Below are descriptions of some of the more subtle controls within this repo and complex use cases.

  • API: Should you use to interface with mlds outside of the command line, the main entry point for the repo is the process function within the datasets module. The docstring contains all of the necessary details surrounding arguments and their required types. An example of interfacing with mlds in this way can be found in the dnn_prepare example script.

  • Cleaning: When a dataset is to be processed from the command line, it can be optionally cleaned by passing --destupefy as an argument. This applies a transformation, after all other transformations, via the Destupefier. The Destupifier is an experimental transformer that removes duplicate columns, duplicate rows, and single-valued columns. This is particularly useful when exploring data reduction techniques that may produce a large amount of irrelevant features or duplicate samples.

  • Downloading: If you wish to add a dataset that is not easily retrievable from another library (i.e, TensorFlow Datasets, Torchvision Datasets, pandas.read_csv, etc.), then you may find the download function within mlds.downloaders helpful. Specifically, given a tuple of URLs, mlds.downloaders.download leverages the Requests library to return a dictionary containing the requested resource as a bytes object.

  • Partitions: Following best practices, transformations are fit to the training set and transformed to all other partitions. A partition is considered to be a training set if its key is "train" in the data dictionary returned by dataset downloaders (This is commonly the case when downloading datasets through other frameworks such as Torchvision Datasets and TensorFlow Datasets). If the data dictionary does not contain this key, then all partitions are fitted and transformed separately.
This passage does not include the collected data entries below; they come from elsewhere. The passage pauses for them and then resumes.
-- ==== Sys2Proof/Machine/Signal.lean ====
section
/-! DEFINITION. The host operations of the Signal Driver (40_signal_driver.md R91 to R94). The operand
of a setter is captured in LVL when it is issued (10_state.md R28). -/

namespace Sys2Proof.Machine

open Sys2Proof

/-- SET_MOSI (R91). -/
def execSetMosi (b : Bool) (s : State) : Host.Outcome State Fault Refusal :=
  s.issue fun c s => ((s.setLvl b).onDriver (·.setMosi c b)).finish

/-- SET_SCK (R92). -/
def execSetSck (b : Bool) (s : State) : Host.Outcome State Fault Refusal :=
  s.issue fun c s => ((s.setLvl b).onDriver (·.setSck c b)).finish

/-- SET_RST (R93). -/
def execSetRst (b : Bool) (s : State) : Host.Outcome State Fault Refusal :=
  s.issue fun c s => ((s.setLvl b).onDriver (·.setRst c b)).finish

/-- READ_MISO (R94): hands back the logical level. -/
def execReadMiso (s : State) : Host.Outcome State Fault Refusal :=
  s.issue fun c s =>
    (s.onDriver fun d => (d.readMiso c).2).handBack (.bool (s.toDriver.readMiso c).1)

end Sys2Proof.Machine
end

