/-- Moves of other bits than RST leave it alone, in PORT and in every write. -/
theorem Driver.Moves.keeps_rst {c : Config} {P : Fin 8 → Prop} {s t : State} (hP : ¬ P c.rst)
    (hm : Driver.Moves c P s.toDriver t.toDriver) :
    t.port.getLsbD c.rst = s.port.getLsbD c.rst ∧
      ∀ a v, Event.write a v ∈ newEvents s t → v.getLsbD c.rst = s.port.getLsbD c.rst := by
  obtain ⟨evs, ht, -, -, hport, hev⟩ := hm.events
  rw [newEvents_eq ht]
  exact ⟨hport c.rst hP, fun a v hv => (hev _ hv).2 c.rst hP⟩

theorem not_isClockOrData_rst (c : Config) : ¬ isClockOrData c c.rst := by
  rintro (e | e)
  · exact c.mosi_ne_rst e.symm
  · exact c.sck_ne_rst e.symm

/-- Settles O51: neither an instruction other than SYNC and SET_RST nor a poll has moves of RST. -/
theorem onlySyncAndSetRstWriteRst : Obligations.OnlySyncAndSetRstWriteRst := by
  refine ⟨fun c i s t hc h hsync hrst => ?_, fun c s t hp h => ?_⟩
  · obtain ⟨c', hc', hm⟩ := exec_moves h
    cases hc.symm.trans hc'
    refine hm.keeps_rst ?_
    cases i with
    | sync => exact absurd rfl hsync
    | setRst b => exact absurd rfl (hrst b)
    | setMosi b => exact fun e => c.mosi_ne_rst e.symm
    | setSck b => exact fun e => c.sck_ne_rst e.symm
    | readMiso => exact id
    | _ => exact not_isClockOrData_rst c
  · obtain ⟨c', hp', rfl⟩ := step_spinning hp.2 h
    cases hp.1.symm.trans hp'.1
    exact (pollTurn_moves c _ s).keeps_rst (not_isClockOrData_rst c)

/-- A write to DATA_ADDR leaves every other address alone. -/
theorem read_ioAfter_other {c : Config} {P : Fin 8 → Prop} {p : Byte} {evs : List Event}
    (hev : ∀ ev ∈ evs, ev.within c P p) (m : Memory) {a : Nat} (ha : a ≠ c.dataAddr) :
    (ioAfter m evs).read a = m.read a := by
  induction evs generalizing m with
  | nil => rfl
  | cons e es ih =>
    have hes := ih fun ev h => hev ev (List.mem_cons_of_mem e h)
    cases e with
    | write b v =>
      obtain ⟨rfl, -⟩ := hev _ List.mem_cons_self
      rw [ioAfter, hes, Memory.read_write_other m v ha]
    | read b v => exact hes m
    | wait ms => exact hes m

/-- The I/O space holds PORT at DATA_ADDR (R20). -/
def Driver.stored (c : Config) (d : Driver) : Prop := d.io.read c.dataAddr = some d.port

theorem Driver.setBit_stored (c : Config) (pos : Fin 8) (b : Bool) (d : Driver) :
    (d.setBit c pos b).stored c := Memory.read_write_same _ _ _

/-- Moves leave PORT at DATA_ADDR where it was there, or where they wrote; else they left both alone. -/
theorem Driver.Moves.stored {c : Config} {P : Fin 8 → Prop} {d e : Driver}
    (h : Driver.Moves c P d e) : e.stored c ∨ (e.io = d.io ∧ e.port = d.port) := by
  induction h with
  | refl => exact .inr ⟨rfl, rfl⟩
  | @write e pos b _ _ _ => exact .inl (Driver.setBit_stored c pos b e)
  | @read e _ ih => rw [Driver.readMiso_eq]; exact ih
  | wait ms _ ih => exact ih

theorem Driver.Moves.keeps_stored {c : Config} {P : Fin 8 → Prop} {d e : Driver}
    (h : Driver.Moves c P d e) (hd : d.stored c) : e.stored c := by
  rcases h.stored with he | ⟨hio, hport⟩
  · exact he
  · rw [Driver.stored, hio, hport]; exact hd

theorem Driver.Moves.io_wf {c : Config} {P : Fin 8 → Prop} {d e : Driver}
    (h : Driver.Moves c P d e) (hd : d.io.wf) : e.io.wf := by
  induction h with
  | refl => exact hd
  | write pos b _ _ ih => exact Memory.wf_write _ _ ih
  | @read e _ ih => rw [Driver.readMiso_eq]; exact ih
  | wait ms _ ih => exact ih

end Sys2Proof.Machine
end

section
/-! PROOFS. The registers of an instruction's effect: what every instruction keeps, and the ranges of the
counters (10_state.md R25, R27, R29; 43_isp_operations.md R142). -/

namespace Sys2Proof.Machine

open Sys2Proof

/-- A register that neither an attempt nor the outcome writes is kept by SYNC. -/
theorem syncLoop_of_attempt {α : Type} (field : State → α) (c : Config) (n : Nat) (s : State)
    (h₁ : ∀ u : State, field (u.afterAttempt c) = field u)
    (h₂ : ∀ p r (u : State), field ((u.setPhase p).handBack r) = field u) :
    field (syncLoop c n s) = field s := by
  induction n generalizing s with
  | zero => exact h₂ _ _ _
  | succ n ih =>
    simp only [syncLoop, syncAttempt_eq]
    split
    · rw [h₂, h₁]
    · rw [ih, h₁]

@[simp] theorem syncLoop_cfg (c : Config) (n : Nat) (s : State) : (syncLoop c n s).cfg = s.cfg :=
  syncLoop_of_attempt State.cfg c n s (by simp [State.afterAttempt]) (by simp)

@[simp] theorem syncLoop_requests (c : Config) (n : Nat) (s : State) :
    (syncLoop c n s).requests = s.requests :=
  syncLoop_of_attempt State.requests c n s (by simp [State.afterAttempt]) (by simp)

@[simp] theorem syncLoop_page (c : Config) (n : Nat) (s : State) : (syncLoop c n s).page = s.page :=
  syncLoop_of_attempt State.page c n s (by simp [State.afterAttempt]) (by simp)

@[simp] theorem syncLoop_loadidx (c : Config) (n : Nat) (s : State) :
    (syncLoop c n s).loadidx = s.loadidx :=
  syncLoop_of_attempt State.loadidx c n s (by simp [State.afterAttempt]) (by simp)

/-- SYNC counts at most the attempts it has left (R131). -/
theorem syncLoop_attempt_le (c : Config) (n : Nat) (s : State) :
    (syncLoop c n s).attempt ≤ s.attempt + n := by
  induction n generalizing s with
  | zero => simp [syncLoop, State.raise]
  | succ n ih =>
    simp only [syncLoop, syncAttempt_eq]
    split
    · simp only [State.handBack_attempt, State.setPhase_attempt, State.afterAttempt_attempt]
      omega
    · have h := ih (s.afterAttempt c)
      rw [State.afterAttempt_attempt] at h
      omega

@[simp] theorem pollTurn_requests (c : Config) (w : Seq) (s : State) :
    (pollTurn c w s).requests = s.requests :=
  (pollTurn_of_afterTurn State.requests c w s (fun u => State.handBack_requests _ u)
    (fun u => State.setSeq_requests _ u) State.finish_requests).trans (State.afterTurn_requests c s)

@[simp] theorem pollTurn_attempt (c : Config) (w : Seq) (s : State) :
    (pollTurn c w s).attempt = s.attempt :=
  (pollTurn_of_afterTurn State.attempt c w s (fun u => State.handBack_attempt _ u)
    (fun u => State.setSeq_attempt _ u) State.finish_attempt).trans
      (by simp [State.afterTurn, State.afterPoll])

@[simp] theorem pollTurn_loadidx (c : Config) (w : Seq) (s : State) :
    (pollTurn c w s).loadidx = s.loadidx :=
  (pollTurn_of_afterTurn State.loadidx c w s (fun u => State.handBack_loadidx _ u)
    (fun u => State.setSeq_loadidx _ u) State.finish_loadidx).trans
      (by simp [State.afterTurn, State.afterPoll])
  • Transformations: Currently, the following data transformations are supported:

    Adding custom transformations requires inheriting sklearn.base.BaseEstimator and sklearn.base.TransformerMixin and implementing fit, set_output, and transform methods. Alternatively, transformations from other libraries can be simply aliased into the transformations module.

Repo Overview

This repo was designed to allow easily download and manipulate data from a variety of different sources (which may have many deficiencies) with a suite of transformations. The vast majority of the legwork is done within the mlds.datasets.process method; once datasets are downloaded via downloader, then data transformations are composed and applied via ColumnTransformer. As described above, if "train" is a key in the dictionary representing the dataset, then the transformers are fit only to this partition.

Notably, the order of features is preserved, post-transformation (including expanding categorical features with one-hot vectors), and a set of metadata is saved with the transformed dataset, including: the names of the partitions, the transformations that were applied, the current abbreviated commit hash of the repo, the number of samples, the number of features, the number of classes, one-hot mappings (if applicable), and class mappings (if a label encoding scheme was applied). Metadata that pertains to the entire dataset (such as the transformations that were applied) is saved as a dictionary attribute for Dataset objects, while partition-specific information (such as the number of samples) is saved as an attribute for Partition objects (which are set as attributes in Dataset objects).